Saved entries
++++++++

/-- Whether an event goes out of band as a PlatformEventMessage (R391). -/
def isPlatformEvent (e : Event) : Bool :=
  let c := e.code.toNat
  e.part.isNone && ((2 ≤ severity c && (c / 4096 == 2 || c / 4096 == 4 || c / 4096 == 5)) || c == 0x6402 || c == 0x6403)

/-- Whether every ring that an event needs can be written (R355). -/
def eventReady (s : State) (e : Event) : Bool := (eventChans s e).all (fun p => !(s.chan p.1 p.2).evrEn || canDma s p.1)

/-- EVENT_POST (R376, R391): the first event that can be posted goes to its channels, from another member to the gateway of an UP pod, and out
of band where it qualifies. -/
def execEventPost (s : State) : Host.Outcome State Fault Refusal :=
  .next (if !awake s then s
    else match s.host.raised.find? (eventReady s) with
    | none => s
    | some e =>
      let s := s.modHost (fun h => { h with raised := h.raised.erase e })
      let rec_ := eventRecord s e
      let s := (eventChans s e).foldl (fun t p => deliverEvent t rec_ p.1 p.2) s
      let s := if isPlatformEvent e then s.emit (.pldmEvent (BitVec.ofNat 256 rec_)) else s
      if s.fab.podup && s.fab.slot.toNat != Config.gatewaySlot then s.emit (.mgmt Config.gatewaySlot (.event (BitVec.ofNat 256 rec_))) else s)

/-- MGMT_MESSAGE (R320, R367, R393): a command for this member, or an answer, an event or the loss of one. -/
def execMgmtMessage (slot : Nat) (m : MgmtMsg) (s : State) : Host.Outcome State Fault Refusal :=
  .next (match m with
    | .command r e =>
      if knownOps.contains (fld e 15 0) then queueRemote s (slot * 8 + r) e
      else s.emit (.mgmt slot (.completion r (cplBits (BitVec.ofNat 16 (fld e 31 16)) 1 0)))
    | .completion r c =>
      if (s.ring 0 slot r).running then finish s (.ring 0 slot r) (fld c 23 16) (fld c 127 64) else s
    | .event rec_ => deliverEvent s rec_.toNat 0 slot
    | .unreachable =>
      let rs := (s.chan 0 slot).rings.filter (fun r => r.2.running)
      let s := rs.foldl (fun t r => finish t (.ring 0 slot r.1) 0x0C 0) s
      raiseDev s 0x6503 0
    | .refState dev ok => hearRef s dev ok)

/-! ### BAR2 (R365, R366, R268, R292) -/

/-- Runs of enabled bytes of a write, with the poison of an EP write (R355). -/
def writeRuns (da : Nat) (bs : List (Option Byte)) (ep : Bool) : List (Nat × List PByte) :=
  joinWrites ((bs.mapIdx (fun i b => (i, b))).filterMap (fun p => p.2.map (fun b => (da + p.1, [(b, if ep then some .context else none)]))))

/-- The DA of an offset in a function's window (R365): the window size is set through the Resizable BAR capability and aligns the
window, so BAR2_BASE bits below it do not count (DEDUCED, log 26). -/
def barDa (s : State) (fn off : Nat) : Nat :=
  let win := 2 ^ (30 + (s.fn fn).bar2Log2)
  (s.chan fn 0).bar2Base.toNat % 2 ^ 48 / win * win + off % win

/-- Answer a host read. -/
def reply (s : State) (r : Reply) : State := s.modHost (fun h => { h with reply := some r })

/-- A refused host access (R268): the event goes to PF0. -/
def refuseHost (s : State) (code da : Nat) : State := raise s code (some 0) none (data2 da 0 (regionOf da))

/-- The refusal of a BAR2 access (R267): a VF whose partition does not exist has every access refused (R358). -/
def barRefusal (s : State) (fn da n : Nat) : Option Nat :=
  (accessRefusal s (.host fn) da n).or (if fn = 0 || (s.part fn).exist then none else some 0x2001)

/-- BAR2_ACCESS (R366): outside RUN and IDLE reads return all-ones and writes are discarded (R451). An AtomicOp request, and a read
that no BAR decodes (R356), complete as an Unsupported Request (R355). -/
def execBar2Access (fn : Nat) (a : Bar2) (s : State) : Host.Outcome State Fault Refusal :=
  let ones := fun (n : Nat) => Reply.data (List.replicate n 0xFF) false
  .next (if s.pwr.st = .off then s
    else if (s.fn fn).d3 then (match a with
      | .write _ _ _ => s
      | _ => reply s .unsupported)
    else match a with
    | .atomic _ => reply s .unsupported
    | .read off n =>
      let da := barDa s fn off
      if s.pwr.st != .run && s.pwr.st != .idle then reply s (ones n)
      else match barRefusal s fn da n with
        | some code => reply (refuseHost s code da) (ones n)
        | none =>
          if accessWaits s da n then s
          else
            let s := demand s none da n
            let bs := devRead s da n
            let ep := (strongest bs).isSome
            let s := reply s (.data (bs.map Prod.fst) ep)
            let g := poisonedAt da bs
            if ep then raiseDev s 0x2304 (data2 g 0 (regionOf g)) else s
    | .write off bs ep =>
      let da := barDa s fn off
      if s.pwr.st != .run && s.pwr.st != .idle then s
      else match barRefusal s fn da bs.length with
        | some code => refuseHost s code da
        | none =>
          if accessWaits s da bs.length then s
          else (writeRuns da bs ep).foldl (fun t w => devWrite t w.1 w.2) s)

++++++++

What the task asks:
Repeat word for word the lines above that run from the line containing "let ep := (strongest bs).isSome" through the line containing "else match barRefusal s fn da bs.length", both ends included, and nothing else.

Problem solution:
            let ep := (strongest bs).isSome
            let s := reply s (.data (bs.map Prod.fst) ep)
            let g := poisonedAt da bs
            if ep then raiseDev s 0x2304 (data2 g 0 (regionOf g)) else s
    | .write off bs ep =>
      let da := barDa s fn off
      if s.pwr.st != .run && s.pwr.st != .idle then s
      else match barRefusal s fn da bs.length with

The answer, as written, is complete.